So note that $\mathbb{E}(X_{C}X_{C^{\prime}})$ is the probability that both $C$ and $C^{\prime}$ are simultaneously present. Furthermore, note that $C\cup C^{\prime}$ is a strongly connected (not necessarily simple) digraph with maximum total degree at most $4$ . Thus we can use a similar strategy to the one used to bound $\eta$ . So define $\Theta$ to be the set of all strongly connected multi-digraphs $F$ with $V(F)\subseteq V(G)$ and $\Delta(F)\leq 4$ . Furthermore for $a,b\in\mathbb{N}$ , define

\Theta_{a,b}^{h}:=\{F\in\Theta||F|=h,n_{1,2}(F)=n_{2,1}(F)=a,n_{2,2}(F)=b\},

where we define $\Theta_{0,0}^{h}=\emptyset$ . Define $t(F)$ for $F\in\Theta$ in the same way as (26). Then, for a given construction, $F=C\cup C^{\prime}$ from a pair of principal cycles, $t(F)$ is again the number of pairs of principal cycles $\widetilde{C},\widetilde{C}^{\prime}$ which are copies of the same cycles as $C,C^{\prime}$ . Thus, if we apply Lemma 4.10 we get the following bound on $\theta$ ,

\theta=\sum_{C\in\Gamma}\sum_{C^{\prime}\in\Gamma_{C}^{s}}\mathbb{E}(X_{C}X_{C^{\prime}})\leq\sum_{h=\frac{\alpha}{|Q|}}^{2g(n)}\sum_{a=0}^{h}\sum_{b=0}^{h}\sum_{F\in\Theta_{a,b}^{h}}\frac{27^{k}t(F)}{(m-h-a-b)^{h+a+b}}

(33)

Now, we define $\Lambda_{a,b}^{h}$ to be the set of all strongly connected labelled multi-digraphs $F$ with $h$ vertices such that $n_{1,1}(F)=h-2a-b$ , $n_{1,2}(F)=n_{2,1}(F)=a$ and $n_{2,2}(F)=b$ . (Note $\Lambda_{0,k}^{h}=\Lambda_{k}^{h}$ ). Thus, arguing as previously,

\sum_{F\in\Theta_{a,b}^{h}}t(F)=\frac{1}{h!}\sum_{F\in\Lambda_{a,b}^{h}}\sum_{\phi:V(F)\hookrightarrow V(G)}\prod_{v\in V(F)}d^{-}_{G}(v)^{d^{-}_{F}(v)}d^{+}_{G}(v)^{d^{+}_{F}(v)}

(34)

Again, we may argue similarly to Lemma 2.1 to deduce that for $F\in\Lambda_{a,b}^{h}$ ,

\sum_{\phi:V(F)\hookrightarrow V(G)}\prod_{v\in V(F)}d^{-}_{G}(v)^{d^{-}_{F}(v)}d^{+}_{G}(v)^{d^{+}_{F}(v)}\leq m^{h}\mu_{1,2}^{a}\mu_{2,1}^{a}\mu_{2,2}^{b}\mu_{1,1}^{-(2a+b)}.

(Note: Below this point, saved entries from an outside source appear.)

/-- Activation blocks of a token are accepted (R156). While a predecessor of the token is missing, the frame's credits are withheld (R155). -/
def actUse (i : Nat) (f : Frame) (s : State) : Option State :=
  xTake i f (fun l d s =>
    let p := f.dpre
    let t := (l.tok p.owner f.index).getD { owner := p.owner, no := f.index }
    let (bit, tick) := s.lastBitOf i
    let took : Option (Tok × State) := match t.actBuf with
      | some _ => some (t, s)
      | none =>
        match partTake d.cpart (poolFor (d.rF.tensorBytes (32 * d.hblk))) 1 s with
        | none => none
        | some (held, s) =>
          let (j, s) := store { frame := default, charge := .part d.cpart held, die := s.partDie d.cpart } s
          some ({ t with actBuf := some j }, s)
    match took with
    | none => none
    | some (t, s) =>
      let (owes, s) := if l.arrived d t then ([], s) else keepOwe i s
      match partPass d.cpart i s with
      | none => none
      | some s =>
        let t := { t with
          owes := t.owes ++ owes,
          act := t.act ++ (List.range p.nblk).map (fun j => (p.fblk + j, blockAt d.rF f.data j)),
          actBit := max t.actBit bit, actTick := max t.actTick tick }
        let (l, s) := payOwes (l.putTok t) s
        if p.nblk ≠ 0 && t.act.length = d.hblk then
          let s := eachDo (s.routerCores d) (fun c s => s.wakeIsland (c / 4)) s
          let (l, s) := stageTok ((l.tok t.owner t.no).getD t) l s
          some (s.putLayer l)
        else some (s.putLayer l)) s

/-- ACT_RX (R146). DISP frames with another DKIND that the switch does not accept belong here too. -/
def execActRx (f : Src) (s : State) : Host.Outcome State Fault Refusal :=
  consume (expUnit (fun k => k ≠ 2 && k ≠ 5) actUse) f s

/-- An owner's token count is accepted. -/
def tendUse (i : Nat) (f : Frame) (s : State) : Option State :=
  xTake i f (fun l d s =>
    match partPass d.cpart i s with
    | none => none
    | some s => some (layerAdvance { l with tends := l.tends ++ [(f.dpre.owner, leAt f.data 0 4)] } s)) s

/-- TEND_RX (R146). -/
def execTendRx (f : Src) (s : State) : Host.Outcome State Fault Refusal := consume (expUnit (fun k => k = 2) tendUse) f s

-- Routing ----------------------------------------------------------------------------------------------------------------------------

/-- A token waits to be routed. -/
def tokReady (d : XDesc) (t : Tok) : Bool := !t.routed && !t.bad && t.act.length = d.hblk

/-- Some layer of the Brew predicts from this one (R159). -/
def State.feeds (s : State) (l : Layer) : Bool :=
  match s.brews.lk none l.slot with
  | none => false
  | some b => (List.range (b.claim 1).2).any (fun i => let d := s.xdesc ((b.claim 1).1 + i); d.spec && d.prevdesc = l.desc)

/-- A batch of tokens has been routed (R147 to R150). -/
def routeBatch (ts : List Tok) (l : Layer) (s : State) : Layer × State :=
  let d := s.xdesc l.desc
  let (l, s) := weighed l s
  let rowsD := (List.range d.nexp).map (s.routerRow d)
  let rows := rowsD.map (fun r => r.map Dec.cls)
  let bs := if d.bias then (List.range d.nexp).map (s.routerBias d) else []
  let (l, s) := layTal (Tal.sum (rowsD.flatten.map Dec.tal)) l s
  ts.foldl (fun (a : Layer × State) t =>
    let (l, s) := a
    let r := routeTok d rows bs t
    let (l, s) := layTal r.tal l s
    let s := (s.bump F.SCHED_EXP_TOK_ROUTED 0).when r.nan (fun s => s.bump F.SCHED_EXP_EVT_ROUTENAN 0)
    let s := s.when r.zero (fun s => s.bump F.SCHED_EXP_EVT_GATEZERO 0)
    let l := r.sel.foldl (fun (l : Layer) x => l.modLoad x.1 (fun y => { y with routed := y.routed + 1 })) l
    let l := l.putTok { t with routed := true, sel := r.sel }
    let s := s.when (s.feeds l) (fun s => { s with exp := { s.exp with kept := s.exp.kept ++
      [{ desc := l.desc, step := l.step, owner := t.owner, no := t.no, expert := ((r.sel.head?).map Prod.fst).getD 0 }] } })
    (l, s)) (l, s)

/-- What TOKEN_ROUTED changes. -/
def tokenRoutedEffect (ts : List (Option Tok)) (l : Layer) (s : State) : State :=
  let (l, s) := routeBatch (ts.filterMap id) l s
  layerAdvance l s

/-- TOKEN_ROUTED (R147, R148): a batch of up to 32 tokens whose activations are complete has its experts and gates; tokens are committed in
order. -/
def execTokenRouted (layer : BitVec 32) (step : Word) (toks : List (Fnid × BitVec 32)) (s : State) : Host.Outcome State Fault Refusal :=
  match s.layerNo layer.toNat step with
  | none => .next s
  | some l =>
    let d := s.xdesc l.desc
    let ts := toks.map (fun x => l.tok x.1 x.2.toNat)
    actIf (toks ≠ [] && decide (toks.length ≤ 32) && toks.eraseDups = toks && ts.all (fun t => t.any (tokReady d)) &&
        !s.bit F.GLOBAL_HOLD_INHOLD 0 && (s.routerCores d).all (fun c => !s.bit F.ROD_ISLAND_ASLEEP (c / 4))) (tokenRoutedEffect ts l) s

-- Combine (R164, R165) -----------------------------------------------------------------------------------------------------------------

/-- Block b of a token has all its expert outputs. -/
def Tok.ready (t : Tok) (b : Nat) : Bool :=
  !t.bad && t.committed && t.paths.all (fun x => t.outs.any (fun o => o.1 = x.1 && o.2.1 = b))

/-- An expert's output blocks are accepted and held. -/
def expoutUse (i : Nat) (f : Frame) (s : State) : Option State :=
  xTake i f (fun l d s =>
    let p := f.dpre
    match l.tok p.owner f.index with
    | none => some (discard i s)
    | some t =>
      let (bit, tick) := s.lastBitOf i
      let took : Option (Tok × State) :=
        if t.outHeld.any (fun x => x.1 = p.expert) then some (t, s)
        else match partTake d.cpart (poolFor (d.oF.tensorBytes (32 * d.hblk))) 1 s with
          | none => none
          | some (held, s) => some ({ t with outHeld := t.outHeld ++ [(p.expert, held)] }, s)
      match took with
      | none => none
      | some (t, s) =>
        match partPass d.cpart i s with
        | none => none
        | some s =>
          let t := { t with
            outs := t.outs ++ (List.range p.nblk).map (fun j => (p.expert, p.fblk + j, blockAt d.oF f.data j)),
            outBit := max t.outBit bit, outTick := max t.outTick tick }
          let new := (dispBlks f).filter t.ready
          let l := { l.putTok t with ready := l.ready ++ new.map (fun b => (t.owner, t.no, b)) }
          let (l, s) := takeEntries l.ready.length l s
          some (layerCheck l s)) s

/-- EXPOUT_RX (R146). -/
def execExpoutRx (f : Src) (s : State) : Host.Outcome State Fault Refusal := consume (expUnit (fun k => k = 5) expoutUse) f s

/-- A token's COMBINED frames are formed and what it held is freed (R165). -/
def sendCombined (t : Tok) (l : Layer) (s : State) : Layer × State :=
  let d := s.xdesc l.desc
  let bl := (List.range d.hblk).filterMap (fun b => t.comb.find? (fun x => x.1 = b))
  let hold := s.bit F.GLOBAL_HOLD_INHOLD 0
  let s := legMeas l d t.owner t.no 1 t.outBit t.outTick s
  let s := eachDo (dispParts d.cF 4088 (bl.map (fun x => x.2.2))) (fun x s =>
    let susp := hold || ((bl.drop x.1).take x.2.1).any (fun y => y.2.1)
    formSend { line := .part d.cpart, rset := d.rset, frame := s.form (l.hdr t.owner t.no susp ⟨t.owner, 0, x.1, x.2.1, 6⟩ x.2.2),
               own := l.leg t.owner t.no 1 } s) s
  let s := freeTok d t s
  let susp := hold || bl.any (fun y => y.2.1)
  let l := l.putTok { t with sent := true, actBuf := none, act := [], outs := [], outHeld := [], comb := [] }
  ({ l with suspOwners := if susp && !l.suspOwners.contains t.owner then l.suspOwners ++ [t.owner] else l.suspOwners }, s)

/-- What COMBINE_BLOCK_DONE changes. -/
def combineBlockDoneEffect (l : Layer) (x : Busy) (t : Tok) (b : Nat) (s : State) : State :=
  let d := s.xdesc l.desc
  let c := s.mapCore (d.cmbase + x.entry)
  let (l, s) := weighed l s
  let l := { l with busy := l.busy.filter (fun y => y.entry ≠ x.entry) }
  let s := clearBlock (s.beadBlock (d.cmbase + x.entry)) s
  if t.bad then shareEntries (s.putLayer l)
  else
    let ins := t.sel.filterMap (fun g => (t.outs.find? (fun o => o.1 = g.1 && o.2.1 = b)).map (fun o => (o.2.2, g.2)))
    let (o, tal) := combined d ins
    let o : Block := if l.undef then { scale := wbits s.freeVal 0 8, els := o.els.map (fun _ => wbits s.freeVal 0 d.cF.width) } else o
    let s := s.freed
    let (l, s) := layTal tal l s
    let out := bytesLE 1 o.scale ++ (o.els.map (bytesLE 4)).flatten
    let s := shadowSample 1 c (BitVec.ofNat 64 l.layer) (BitVec.ofNat 64 b) l.step (if l.undef then .open_ out else .combine d.ofmt d.cfmt ins) out s
    let t := { t with comb := t.comb ++ [(b, x.susp || (s.core c).quar, o)] }
    let s := shareEntries (s.putLayer (l.putTok t))
    let l := (s.layerOf l.desc l.step).getD l
    let (l, s) := if t.comb.length = d.hblk then sendCombined t l s else (l, s)
    layerCheck l s

/-- COMBINE_BLOCK_DONE (R164, R165): the combine core of an entry finishes a block; the values are free where the layer's descriptor was written
while it ran (R145). -/
def execCombineBlockDone (layer : BitVec 32) (step : Word) (owner : Fnid) (token : BitVec 32) (b : Nat) (s : State) :
    Host.Outcome State Fault Refusal :=
  match s.layerNo layer.toNat step with
  | none => .next s
  | some l =>
    match l.busy.find? (fun x => x.owner = owner && x.no = token.toNat && x.blk = b), l.tok owner token.toNat with
    | some x, some t =>
      let d := s.xdesc l.desc
      let c := s.mapCore (d.cmbase + x.entry)
      actIf (!s.bit F.GLOBAL_HOLD_INHOLD 0 && !s.bit F.ROD_ISLAND_ASLEEP (c / 4)) (combineBlockDoneEffect l x t b) s
    | _, _ => .next s

-- Other events ------------------------------------------------------------------------------------------------------------------------

/-- The expert unit, for CANCEL frames: each is discarded and counted in STRAY (R146). -/
def cancelUnit : Unit where
  takes f _ := f.kind = 6
  bad _ s := s.bump F.SCHED_EXP_DROP_CRCDROP 0
  use i _ s := some (discard i (s.bump F.SCHED_EXP_DROP_STRAY 0))

/-- CANCEL_RX (R146): a CANCEL frame addressed to the switch counts in STRAY. -/
def execCancelRx (f : Src) (s : State) : Host.Outcome State Fault Refusal := consume cancelUnit f s

/-- LAYER_TIMEOUT (R168): the timer of an open layer step reaches TIMEOUT; it stands still during a HOLD. -/
def execLayerTimeout (layer : BitVec 32) (step : Word) (s : State) : Host.Outcome State Fault Refusal :=
  match s.layerNo layer.toNat step with
  | none => .next s
  | some l => actIf (!s.bit F.GLOBAL_HOLD_INHOLD 0) (layerFail 1 l) s

/-- R171: every open layer step of a Brew whose step is S or later ends without a frame. -/
def expRewind (slot : Nat) (from_ : Word) (s : State) : State :=
  let claims (di : Nat) : Bool := match s.brews.lk none slot with
    | some b => b.claims 1 di
    | none => false
  let gone := s.exp.layers.filter (fun l => l.slot = slot && decide (from_.toNat ≤ l.step.toNat))
  let s := eachDo gone (fun l s => (dropMeas l (dropOffers l (closeLayer true l s).2)).bump F.SCHED_EXP_END_OTHER 0) s
  { s with exp := { s.exp with
    ended := s.exp.ended.filter (fun e => !(claims e.1 && decide (from_.toNat ≤ e.2.toNat))),
    kept := s.exp.kept.filter (fun k => !(claims k.desc && decide (from_.toNat ≤ k.step.toNat))) } }

/-- R169: the accepted epoch advances. -/
def expEpoch (s : State) : State := eachDo s.exp.layers (layerFail 3) s

/-- R160, R169: port p went down or its endpoints became quarantined. -/
def expPort (p : Nat) (s : State) : State :=
  eachDo s.exp.layers (fun l s =>
    let (l, s) := squashAll (fun c => c.port = p) l s
    if (s.quarParties l (s.xdesc l.desc)).any (fun n => s.portOf n = some p) then layerFail 2 l s else s.putLayer l) s
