/-- σ(p, q) in bytes. -/
def State.sigma (s : State) (bs : List Brew) (p q : Nat) : Nat :=
  (bs.map (fun b => (((b.entries 8).filter (fun i => s.calNames i p && s.calQueue i = q)).map s.calBurst).sum)).sum

/-- The queues that descriptors of the Brew expect of reservation i (R271). -/
def State.calWants (s : State) (b : Brew) (i : Nat) : List Nat :=
  ((b.entries 0).filter (fun k => (s.desc false k).calref = i)).map (fun k => 22 + (s.desc false k).group) ++
  ((b.entries 2).filter (fun k => (s.desc true k).calref = i)).map (fun k => 22 + (s.desc true k).group) ++
  ((b.entries 1).filter (fun k => (s.xdesc k).calref = i)).map (fun _ => 21)

/-- R271: reservation i is valid. -/
def State.calValid (s : State) (b : Brew) (i : Nat) : Bool :=
  decide (10 ≤ s.calRate i) && (List.range 128).all (fun p => !s.calNames i p || (s.port p).present) && decide (20 ≤ s.calQueue i) &&
    (s.calWants b i).all (fun q => q = s.calQueue i)

/-- Port p is overcommitted: its reserved rates exceed 15/16 of its rate (R273, step 4). -/
def State.overcommitted (s : State) (bs : List Brew) (p : Nat) : Bool :=
  decide (15 * (s.port p).rate < 16 * ((List.range 12).map (fun k => s.rho bs p (20 + k))).sum)

/-- The reservation at which step 4 fails. -/
def State.calFail (s : State) (b : Brew) : Option Nat :=
  (b.entries 8).find? (fun i =>
    !s.calValid b i || (List.range 128).any (fun p => s.calNames i p && s.overcommitted (s.brewsWith b) p))

/-- RATE of the reserved queues follows ρ (R272). -/
def setRho (s : State) : State :=
  let bs := s.brewList.map Prod.snd
  eachDo s.portList (fun p s => eachDo (List.range 12) (fun k s => s.setFld F.PORT_QSHAPE_RATE (32 * p + 20 + k) (s.rho bs p (20 + k))) s) s

-- Partitions (R257, R260, R273 step 5) --------------------------------------------------------------------------------------

/-- RES0 to RES5 of partition i (Table 9.8). -/
def State.partRes (s : State) (i : Nat) : List Nat :=
  (List.range 6).map (fun k => wbits (s.reg .CADDY_PART (4 * i + k / 2)) (32 * (k % 2)) 32)

/-- DIE of partition i. -/
def State.partDieOf (s : State) (i : Nat) : Nat := wbits (s.reg .CADDY_PART (4 * i + 3)) 0 2

/-- The admission capacity of pool Pk of die d: COUNT less the FLOORs and the reservations (R257). -/
def State.admitRoom (s : State) (d k : Nat) : Nat :=
  let floors := if k = 0 then ((dieSlots d).map (fun r => s.fld F.CADDY_QUOTA_FLOOR r)).sum else 0
  let res := ((s.partList.filter (fun (x : Nat × Part) => sameDie k d x.2.die)).map (fun (x : Nat × Part) => cnt x.2.res k)).sum
  s.fld F.CADDY_POOL_COUNT (poolIdx d k) - floors - res

/-- Partition i fits beside what is reserved; no HBM buffer while a stack is out of service (R341). -/
def State.partFits (s : State) (i : Nat) : Bool :=
  let r := s.partRes i
  let d := s.partDieOf i
  (s.part i).isNone && (List.range 6).all (fun k => decide (cnt r k ≤ s.admitRoom d k)) && (s.hbmOut = [] || (cnt r 4 = 0 && cnt r 5 = 0))

/-- Reserve the partitions in order; the first that does not fit is answered. -/
def reserveParts : List Nat → State → Option Nat × State
  | [], s => (none, s)
  | i :: t, s =>
    if s.partFits i then
      let p : Part := { die := s.partDieOf i, res := s.partRes i }
      reserveParts t ((s.setPart i (some p)).setFld F.CADDY_PSTAT_PEAK i 0)
    else (some i, s)

-- Bounds (R274) -----------------------------------------------------------------------------------------------------------------

/-- Quotient rounded up. -/
def ceilDiv (a b : Nat) : Nat := (a + b - 1) / b

/-- hop(p, q) in ns (R274). -/
def State.hopNs (s : State) (bs : List Brew) (p q : Nat) : Rat :=
  ((s.sigma bs p q * 8000 : Nat) : Rat) / (max 1 (s.rho bs p q) : Nat) +
    (((5216 + 2 * s.fld F.PORT_EGCFG_OVH p) * 8000 : Nat) : Rat) / (max 1 (s.port p).rate : Nat)

/-- The ports of one kind that reservation i names: those that face endpoints, or the others. -/
def State.calPorts (s : State) (i : Nat) (edge : Bool) : List Nat :=
  (List.range 128).filter (fun p => s.calNames i p && (s.port p).edge = edge)

/-- The largest element. -/
def maxOf (l : List Nat) : Nat := l.foldl max 0

/-- The longest time. -/
def longest (l : List Rat) : Rat := l.foldl (fun a b => if a < b then b else a) 0

/-- The longest egress of reservation i on ports of one kind, with the cable where the port faces a switch. -/
def State.egressNs (s : State) (bs : List Brew) (i : Nat) (edge : Bool) : Rat :=
  150 + longest ((s.calPorts i edge).map (fun p => s.hopNs bs p (s.calQueue i) + ((if edge then 0 else s.fld F.PORT_EGCFG_CABLE p : Nat) : Rat)))

/-- A PREWAKE entry wakes its island before a stage of descriptor k of a table: one that is due at the release itself does; of another the spec does not say how
admission tells (R274, log entry 33). -/
def State.wakesInTime (s : State) (table k i : Nat) : Bool :=
  s.fld F.SCHED_PREWAKE_DELAY i = 0 || Config.wakesBefore table k (s.fld F.SCHED_PREWAKE_DELAY i)

/-- A cold start for each island of the cores that no PREWAKE entry of the Brew wakes before the stage (R274). -/
def State.coldNs (s : State) (b : Brew) (table k : Nat) (cores : List Nat) : Nat :=
  2000 * (((cores.map (· / 4)).eraseDups).filter (fun n => !(b.entries 11).any (fun i =>
    s.fld F.SCHED_PREWAKE_ISLAND i = n && s.wakesInTime table k i))).length

/-- The boundary between a die and any of some others that the path crosses (Table 4.13): the dies form a full mesh. -/
def crossed (ds : List Nat) (d : Nat) : Nat := if ds.all (fun e => e = d) then 0 else 60

/-- Between the ports of one kind that a reservation names and the die of a partition. -/
def State.portCross (s : State) (cal part : Nat) (edge : Bool) : Nat := crossed ((s.calPorts cal edge).map (· / 32)) (s.partDieOf part)

/-- From the die of a partition to the cores, and back. -/
def State.coreCross (s : State) (part : Nat) (cores : List Nat) : Nat := 2 * crossed (cores.map coreDie) (s.partDieOf part)
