-- Atomics (R283 to R285, R293) --------------------------------------------------------------------------------------------------------------

/-- An atomic is applied: m becomes new m x, where x is the operand read as one number; the reply data are the old m. -/
def atomicApply (f : Frame) (new : Nat → Nat → Nat) (s : State) : (Nat × List Byte) × State :=
  let w := atomicWidth f.opc
  let x := natLE f.operand
  match placeOf f.offset with
  | .hbm o =>
    if s.hbmUeIn o w then ((6, []), countErr 6 s)
    else
      let old := s.memRd f.offset w
      let (foreign, t) := hbmAccess f.src true o w s
      ((statusWord 0 foreign false, old), memWr f.offset (bytesLE w (new (natLE old) x)) t)
  | .region j _ =>
    let m := (s.reg .MEMREG_CTL j).toNat
    ((0, bytesLE w m), s.setReg .MEMREG_CTL j (BitVec.ofNat 64 (new m x)))
  | _ => ((4, []), s)

/-- An accepted atomic: STRICTREJ (R285, R311), UNAVAIL, then the replay log (R294, R295). -/
def atomicUse (new : Nat → Nat → Nat) (i : Nat) (f : Frame) (s : State) : Option State :=
  let gone : Bool := match placeOf f.offset with
    | .hbm o => s.hbmGone o
    | _ => false
  if f.opc = 0x1D && s.strict then refuse i f .strictrej (s.bump F.GLOBAL_STRICT_TALLY_FADDREJ 0)
  else if gone then refuse i f .unavail s
  else loggedUse i f none (atomicApply f new) s

/-- A row of Table 10.3. -/
def atomicRow (op : Nat) (new : Nat → Nat → Nat) (f : Src) (s : State) : Host.Outcome State Fault Refusal :=
  consume (memUnit (· = op) (atomicUse new) loggedWait) f s

/-- ADD32. -/
def execAdd32 (f : Src) (s : State) : Host.Outcome State Fault Refusal := atomicRow 0x10 (fun m x => (m + x) % 2 ^ 32) f s

/-- ADD64. -/
def execAdd64 (f : Src) (s : State) : Host.Outcome State Fault Refusal := atomicRow 0x11 (fun m x => (m + x) % 2 ^ 64) f s

/-- BEADADD: the sum modulo 2^96 in the memory form of R48. -/
def execBeadadd (f : Src) (s : State) : Host.Outcome State Fault Refusal :=
  atomicRow 0x12 (fun m x => ((BitVec.ofNat 96 (m + x)).signExtend 128).toNat) f s

/-- MINS64. -/
def execMins64 (f : Src) (s : State) : Host.Outcome State Fault Refusal := atomicRow 0x13 (fun m x => if sext m 64 ≤ sext x 64 then m else x) f s

/-- MAXS64. -/
def execMaxs64 (f : Src) (s : State) : Host.Outcome State Fault Refusal := atomicRow 0x14 (fun m x => if sext m 64 ≤ sext x 64 then x else m) f s

/-- MINU64. -/
def execMinu64 (f : Src) (s : State) : Host.Outcome State Fault Refusal := atomicRow 0x15 (fun m x => min m x) f s

/-- MAXU64. -/
def execMaxu64 (f : Src) (s : State) : Host.Outcome State Fault Refusal := atomicRow 0x16 (fun m x => max m x) f s

/-- AND64. -/
def execAnd64 (f : Src) (s : State) : Host.Outcome State Fault Refusal := atomicRow 0x17 (fun m x => m &&& x) f s

/-- OR64. -/
def execOr64 (f : Src) (s : State) : Host.Outcome State Fault Refusal := atomicRow 0x18 (fun m x => m ||| x) f s

/-- XOR64. -/
def execXor64 (f : Src) (s : State) : Host.Outcome State Fault Refusal := atomicRow 0x19 (fun m x => m ^^^ x) f s

/-- SWAP64. -/
def execSwap64 (f : Src) (s : State) : Host.Outcome State Fault Refusal := atomicRow 0x1A (fun _ x => x) f s

/-- CAS64, on HBM or on a region control word. -/
def execCas64 (f : Src) (s : State) : Host.Outcome State Fault Refusal :=
  atomicRow 0x1B (fun m x => if m = x % 2 ^ 64 then x / 2 ^ 64 else m) f s

/-- CAS128. -/
def execCas128 (f : Src) (s : State) : Host.Outcome State Fault Refusal :=
  atomicRow 0x1C (fun m x => if m = x % 2 ^ 128 then x / 2 ^ 128 else m) f s

/-- FADD32 (R285). -/
def execFadd32 (f : Src) (s : State) : Host.Outcome State Fault Refusal := atomicRow 0x1D fp32Add f s

-- SYNC requests (R298, Table 10.7) ----------------------------------------------------------------------------------------------------------

/-- The objects whose ARRIVE has a row of its own (R330, R384). -/
def arriveRowOf (n : Nat) : Bool :=
  n = 0xFFD0 || (decide (0xFFD8 ≤ n) && decide (n ≤ 0xFFDF)) || (decide (0xFFE0 ≤ n) && decide (n ≤ 0xFFE7)) ||
    (decide (0xFFF0 ≤ n) && decide (n ≤ 0xFFF7)) || n = 0xFFFF

/-- A logged request that changes object n: it is answered with COUNT and GENERATION as they then stand (R298). -/
def objUse (change : Frame → State → State) (i : Nat) (f : Frame) (s : State) : Option State :=
  loggedUse i f none (fun s => ((0, (change f s).syncData f.object), change f s)) s

/-- SYNC_ARRIVE. -/
def execSyncArrive (f : Src) (s : State) : Host.Outcome State Fault Refusal :=
  consume (syncUnit (· = 0x30) (fun n => !arriveRowOf n) (objUse (fun f => objArrive f.object f.k f.src)) loggedWait) f s

/-- SYNC_WAIT (R299). -/
def execSyncWait (f : Src) (s : State) : Host.Outcome State Fault Refusal :=
  consume (syncUnit (· = 0x31) (fun _ => true) (fun i f s => waitUse i f.object f s) reqWait) f s

/-- SYNC_ADD. -/
def execSyncAdd (f : Src) (s : State) : Host.Outcome State Fault Refusal :=
  consume (syncUnit (· = 0x32) (fun _ => true) (objUse (fun f => objAdd f.object f.k f.src)) loggedWait) f s

/-- SYNC_RESET. -/
def execSyncReset (f : Src) (s : State) : Host.Outcome State Fault Refusal :=
  consume (syncUnit (· = 0x33) (fun _ => true) (objUse (fun f => objReset f.object (leAt f.operand 0 8) (leAt f.operand 8 8))) loggedWait) f s
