-- ==== Sys2Proof/Machine/Dispatch.lean ====
section
/-!
DEFINITION. One arm per command of the table: each is one call of the command's own meaning.
-/
namespace Sys2Proof.Machine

We can substitute this into (33) and apply Lemma 3.1 to find

$\displaystyle\sum_{F\in\Theta_{a,b}^{h}}t(F)$	$\displaystyle\leq\frac{3a+2b}{h+a+b}\frac{(h+a+b)!}{h!}\binom{h}{a,a,b}m^{h}\mu_{1,2}^{a}\mu_{2,1}^{a}\mu_{2,2}^{b}\mu_{1,1}^{-(2a+b)}$
	$\displaystyle\leq\frac{3a+2b}{h}2^{a+b}\frac{h^{3a+2b}}{a!a!b!}m^{h}\mu_{1,2}^{a}\mu_{2,1}^{a}\mu_{2,2}^{b}\mu_{1,1}^{-(2a+b)}$
	$\displaystyle=\frac{3a+2b}{h}\frac{1}{a!a!b!}\bigg{(}\frac{2h^{3}\mu_{1,2}\mu_{2,1}}{\mu_{1,1}^{2}}\bigg{)}^{a}\bigg{(}\frac{2h^{2}\mu_{2,2}}{\mu_{1,1}}\bigg{)}^{b}m^{h}$	(35)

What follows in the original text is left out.